Rita Penela, in o Observador
A Finlândia está a aplicar um programa ambicioso de realojamento de sem-abrigo que está a fazer baixar os números no país. O primeiro passo foi transformar sem-abrigo em inquilinos.
Até à aplicação do novo projeto, o processo de atribuição de casas a sem-abrigo era semelhante àquele que é usado na maior parte dos países: há que cumprir várias etapas até que lhe seja atribuída uma habitação. Agora a equação inverteu-se e estão a ser atribuídas casas a sem-abrigo que, através de contratos, se transformam imediatamente em inquilinos.
Juha Kaakinen é o responsável pela Y-Foundation, a fundação que atribui as casas e faz o acompanhamento dos sem-abrigo que são realojados, também através da atribuição de subsídios, sempre que a situação justifique. Para Juha Kaakinen era “necessária uma mudança radical” para que se passasse a assistir à diminuição do número de sem-abrigo nas ruas.
“Tínhamos que nos livrar dos abrigos noturnos e dos arrendamentos de curto prazo em hostels que fazíamos na altura. Havia um longo historial na Finlândia de processos desse tipo e todos podiam constatar que não era suficiente para retirar as pessoas das ruas. Decidimos inverter as suposições”, disse o responsável citado pelo The Guardian.

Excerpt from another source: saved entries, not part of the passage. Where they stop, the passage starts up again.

theorem Calm.trans {s t u : State} (a : Calm s t) (b : Calm t u) : Calm s u :=
  ⟨a.toKept.trans b.toKept, b.init.trans a.init, b.cradle.trans a.cradle, b.turn.trans a.turn,
    b.timers.trans a.timers, b.strobes.trans a.strobes⟩

theorem Quiet.refl (s : State) : Quiet s s := ⟨Calm.refl s, fun _ => rfl⟩

theorem Quiet.trans {s t u : State} (a : Quiet s t) (b : Quiet t u) : Quiet s u :=
  ⟨a.toCalm.trans b.toCalm, fun h => (b.phases h).trans (a.phases h)⟩

/-- Both branches of a choice are quiet. -/
theorem Quiet.ite {c : Prop} [Decidable c] {s t u : State} (a : Quiet s t) (b : Quiet s u) :
    Quiet s (if c then t else u) := by
  split
  · exact a
  · exact b

theorem Quiet.inFlight {s t : State} (a : Quiet s t) : t.inFlight = s.inFlight := by
  have l := a.phases .left
  have r := a.phases .right
  simp only [State.head, PerHead.get] at l r
  simp only [State.inFlight, l, r]

/-! ### Updates of one field -/

/-- The fields that `Quiet` speaks of. -/
def State.watched (s : State) :=
  (s.pending, s.initRunning, s.serial, s.vols, s.leaves, s.rescan, s.rescanErrors, s.memory, s.gain, s.cradle,
    s.turn, s.timers, s.light, s.heads)

/-- An update of the other fields. -/
theorem quiet_of_watched {s t : State} (h : State.watched t = State.watched s) : Quiet s t := by
  simp only [State.watched, Prod.mk.injEq] at h
  obtain ⟨h1, h2, h3, h4, h5, h6, h6', h7, h8, h9, h10, h11, h12, h13⟩ := h
  refine ⟨⟨⟨h1, fun c => ⟨?_, ?_, ?_⟩, fun a => ⟨?_, ?_, ?_, ?_, ?_, ?_⟩,
    fun r => ⟨?_, ?_, ?_, ?_⟩⟩, h2,
    h9, h10, h11, ?_⟩, fun h => ?_⟩
  · rw [h7]; exact c.memory
  · rw [h5]; exact c.leaves
  · rw [h8]; exact c.gain
  · rw [h4]; exact a.oneActive
  · rw [h3]; exact a.serial
  · rw [h4]; exact a.zero
  · rw [h4]; exact a.one
  · rw [h6]; exact a.rescan
  · rw [h6']; exact a.corrected
  · rw [h11]; exact r.timers
  · rw [h12]; exact r.light
  · rw [h13]; exact r.left
  · rw [h13]; exact r.right
  · rw [h12]
  · simp only [State.head, h13]

/-- A change of volume records that makes none ACTIVE and keeps their ranges. -/
theorem quiet_vols {s : State} {v : PerHandle Volume}
    (hz : s.vols.zero.InRange → v.zero.InRange) (ho : s.vols.one.InRange → v.one.InRange)
    (az : v.zero.state = .active → s.vols.zero.state = .active)
    (ao : v.one.state = .active → s.vols.one.state = .active) : Quiet s { s with vols := v } :=
  ⟨⟨⟨rfl, fun c => ⟨c.memory, c.leaves, c.gain⟩,
    fun a => ⟨fun h => a.oneActive ⟨az h.1, ao h.2⟩, a.serial, hz a.zero, ho a.one, a.rescan, a.corrected⟩,
    fun r => ⟨r.timers, r.light, r.left, r.right⟩⟩, rfl, rfl, rfl, rfl, rfl⟩, fun _ => rfl⟩

/-- A read of a volume record corrects its single errors and counts them (R178). -/
theorem quiet_readVolume (s : State) (h : Handle) : Quiet s (s.readVolume h) := by
  unfold State.readVolume
  split
  · exact Quiet.refl s
  · refine Quiet.trans (t := { s with vols := s.vols.set h (s.vol h).corrected }) ?_
      (quiet_of_watched rfl)
    cases h
    · exact quiet_vols (fun r => ⟨r.leaves, r.opening, r.dose, rfl⟩) id id id
    · exact quiet_vols id (fun r => ⟨r.leaves, r.opening, r.dose, rfl⟩) id id

/-- A change of one volume record that makes it ACTIVE only if it was and keeps its ranges. -/
theorem quiet_setVol {s : State} {h : Handle} {v : Volume} (hr : (s.vol h).InRange → v.InRange)
    (ha : v.state = .active → (s.vol h).state = .active) :
    Quiet s { s with vols := s.vols.set h v } := by
  cases h
  · exact quiet_vols hr id ha id
  · exact quiet_vols id hr id ha

/-- A partial write of a volume record, which reads it first. -/
theorem quiet_modVol {s : State} {h : Handle} {f : Volume → Volume}
    (hr : (s.vol h).corrected.InRange → (f (s.vol h).corrected).InRange)
    (ha : (f (s.vol h).corrected).state = .active → (s.vol h).state = .active) :
    Quiet s (s.modVol h f) := by
  have e : (s.readVolume h).vols.get h = (s.vol h).corrected := by
    rw [(fields_readVolume s h).2.2.2.2.1, PerHandle_get_set_same]
    rfl
  refine (quiet_readVolume s h).trans (quiet_setVol (s := s.readVolume h) ?_ ?_)
  · rw [State.vol, e]
    exact hr
  · intro a
    rw [e] at a
    have : ((s.readVolume h).vol h).state = (s.vol h).corrected.state := congrArg Volume.state e
    rw [this]
    exact ha a

theorem quiet_count (s : State) (h : Handle) (f : VolumeCounters → VolumeCounters) :
    Quiet s (s.count h f) := quiet_modVol (fun r => ⟨r.leaves, r.opening, r.dose, r.corrected⟩) id

theorem quiet_leaves {s : State} {m : List (Nat × LeafRecord)}
    (h : Sparse.wf (LeafRecord.fresh .leaf) s.leaves = true →
      Sparse.wf (LeafRecord.fresh .leaf) m = true) : Quiet s { s with leaves := m } :=
  ⟨⟨⟨rfl, fun c => ⟨c.memory, h c.leaves, c.gain⟩,
    fun a => ⟨a.oneActive, a.serial, a.zero, a.one, a.rescan, a.corrected⟩,
    fun r => ⟨r.timers, r.light, r.left, r.right⟩⟩, rfl, rfl, rfl, rfl, rfl⟩, fun _ => rfl⟩

theorem quiet_setLeaf (s : State) (h : Handle) (n : Nat) (r : LeafRecord) : Quiet s (s.setLeaf h n r) :=
  quiet_leaves (wf_set _ _)

theorem quiet_setFace (s : State) (h : Handle) (d : Side) (x : FaceRecord) :
    Quiet s (s.setFace h d x) := quiet_setLeaf _ _ _ _

theorem quiet_gain {s : State} {m : List (Nat × GainEntry)}
    (h : Sparse.wf GainEntry.unity s.gain = true → Sparse.wf GainEntry.unity m = true) :
    Quiet s { s with gain := m } :=
  ⟨⟨⟨rfl, fun c => ⟨c.memory, c.leaves, h c.gain⟩,
    fun a => ⟨a.oneActive, a.serial, a.zero, a.one, a.rescan, a.corrected⟩,
    fun r => ⟨r.timers, r.light, r.left, r.right⟩⟩, rfl, rfl, rfl, rfl, rfl⟩, fun _ => rfl⟩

Com o apoio estatal foram construídos novos blocos de apartamentos e os abrigos temporários que existiam foram transformados em casas “confortáveis”, num investimento de mais de 250 milhões de euros. Desde 2008 foram já criadas 3500 casas e o número de sem-abrigo na Finlândia desceu mais de 35%. Na capital do país sobraram apenas 50 camas em abrigos noturnos.
Além de uma casa, os novos inquilinos têm também direito a apoios a nível social. Num dos exemplos, Rukkila, há lugar para 21 pessoas, 17 em estúdios e quatro nos dois apartamentos T2, que são apoiadas pela comunidade. Os apartamentos encontram-se nos 1.º e 2.º andares do edifício enquanto no rés-do-chão estão as infraestruturas que são partilhadas: cozinha e ginásio, por exemplo.
Uma das assistentes no projeto, Saara Haapa explica que o apoio prestado abrange várias áreas, como a orientação com a burocracia, o acesso à educação, a reaprendizagem das tarefas básicas do dia a dia, seja cozinhar ou fazer limpezas. “Muito do trabalho envolve conversar”, esclarece, explicando que tudo se torna mais fácil de abordar “quando se está envolvido a fazer alguma tarefa”.
Antes que o contrato de arrendamento se torne definitivo os inquilinos passam por um período de transição de “três meses”. Os contratos são permanentes e só serão quebrados se as regras forem infringidas ou a renda não for paga. A maior parte dos inquilinos fica durante sete anos ou mais, outros deixam os apartamentos ao fim de um ano ou dois.
Tatu Ainesmaa, um dos sem-abrigo que conseguiu um contrato de arrendamento num dos apartamentos diz que o projeto “é um milagre”. “Nunca tive a minha própria casa, isto é enorme para mim”, disse Tatu depois de explicar que quase todas as noites da sua vida viveu entre o sofá do irmão e abrigos onde também estavam toxicodependentes.
Em Helsínquia há 60 mil unidades de habitação social. Um em cada sete habitantes locais vive em casas que pertencem à cidade que administra a sua própria construtora e impõe limites à construção privada. O setor privado não pode ultrapassar os 45%, 25% são reservados a habitação social (sem teto máximo de renda) e 30% a compra subsidiada sendo que não pode haver diferenças visíveis no exterior dos edifícios que permita a sua distinção.